YOUR GOAL » Scan the entries line by line and return those with "true".

DATA EXTRACTS »
-- ==== Sys2Proof/Machine/FrequencyController.lean ====
section
/-! DEFINITION. The Frequency Controller: FC_SET_DEGREE, FC_RUN, FC_DEBUG (R165 to R180). -/

namespace Sys2Proof.Machine

/-- Step 1, the target: multiply first, then halve rounding down (R167). -/
def fcTarget (c : RawConfig) (degree : Nat) : Nat := degree * c.b / 2

/-- The setpoint of step 3, `fx_of_int(target)` (R169). R17 gives `fx_of_int(n)` only for
`|n| < 2^(FX_BITS−FX_FRAC−1)`, which R11 grants for every degree up to DEGREE; beyond, the setpoint is
a free FX value (log 32). -/
def fcSetpoint (c : RawConfig) (degree : Nat) : Fx :=
  if fcTarget c degree < 2 ^ (c.fxBits - c.fxFrac - 1) then fxOfInt c (fcTarget c degree)
  else clampFx c (Config.freeSetpoint (fcTarget c degree))

/-- Step 2, the sum of all levels (R168). -/
def fcActual (levels : List Nat) : Nat := levels.sum

/-- Step 4, the candidate divider state, clamped to the integer limits (R170). -/
def fcCandidate (c : RawConfig) (divState correction : Fx) : Fx :=
  let moved := match c.actSign with
    | .plus => satAdd c divState correction
    | .minus => satSub c divState correction
  min (max moved (fxOfInt c c.divMin)) (fxOfInt c c.divMax)

namespace State

/-- FC_SET_DEGREE: any number is stored, "the value is not validated" (R166, log 31). -/
def fcSetDegree (s : State) (d : Nat) : State := { s with fcDegree := d }

/-- `LAST_CORR <- correction` (R176). -/
def setLastCorr (s : State) (correction : Fx) : State := { s with lastCorr := correction }

/-- `DIV_STATE <- cand` (R172, R173). -/
def setDivState (s : State) (cand : Fx) : State := { s with divState := cand }

/-- Steps 5 and 6, by the actuator's answer: busy commits without a write (R172), ready writes and
commits (R173), a rejected write commits nothing and is an error (R174). -/
def fcApply (s : State) (cand : Fx) : Bool × State :=
  match s.ports.act with
  | .busy => (true, (s.setDivState cand).setActw none)
  | .ready => (true, (s.setDivState cand).setActw (some (fxFloor s.cfg.toRawConfig cand)))
  | .reject => (false, s.setActw (some (fxFloor s.cfg.toRawConfig cand)))

/-- FC_RUN (R167 to R176): `true` is `Ok`, `false` an error. -/
def fcRun (s : State) (levels : List Nat) : Bool × State :=
  let c := s.cfg.toRawConfig
  match s.pidRun (fcSetpoint c s.fcDegree) (fxOfInt c (fcActual levels)) with
  | (none, s1) => (false, s1.setActw none)
  | (some correction, s1) =>
      (s1.setLastCorr correction).fcApply (fcCandidate c s.divState correction)

/-- FC_DEBUG: last correction, divider state, degree (R179). -/
def fcDebug (s : State) : Ret := .debug s.lastCorr s.divState s.fcDegree

/-- All DEGREE levels, disabled links included (R140). -/
def levels (s : State) : List Nat := perLink s.cfg.degree s.level

end State

/-- FC_SET_DEGREE (R166). -/
def execFcSetDegree (d : Nat) (s : State) : Host.Outcome State Fault Refusal :=
  .next (s.whenRunning fun s => (s.fcSetDegree d).answer .none)

/-- FC_RUN on the given levels, the actuator answering as the ports say (R165). -/
def execFcRun (levels : List Nat) (s : State) : Host.Outcome State Fault Refusal :=
  .next (s.whenRunning fun s => (s.fcRun levels).2.answer (.fc (s.fcRun levels).1))

/-- FC_DEBUG changes nothing (R179). -/
def execFcDebug (s : State) : Host.Outcome State Fault Refusal :=
  .next (s.answer s.fcDebug)

end Sys2Proof.Machine
end

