-- ==== Sys2Proof/Machine/Step.lean ====
section
/-! DEFINITION. One step of the model, and where the next instruction's bits are put. -/

namespace Sys2Proof.Machine

/-- One step: the next event of the environment comes, or, with none to come, the tick engine goes
on; between ticks it waits for a trigger (R212). -/
def step (s : State) : Host.Outcome State Fault Refusal :=
  match s.schedule with
  | [] => engine s
  | e :: es => deliver e { s with schedule := es }

/-- The bits of an instruction, put in front of the events to come: the very next `step` decodes and
runs it (log 21). -/
def State.withFetchWord (s : State) (nbits w : Nat) : State :=
  { s with schedule := .code (placeOfBits nbits) w :: s.schedule }

end Sys2Proof.Machine
end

RESPONSE »
  | .busy => (true, (s.setDivState cand).setActw none)
  | .ready => (true, (s.setDivState cand).setActw (some (fxFloor s.cfg.toRawConfig cand)))
/-- FC_RUN (R167 to R176): `true` is `Ok`, `false` an error. -/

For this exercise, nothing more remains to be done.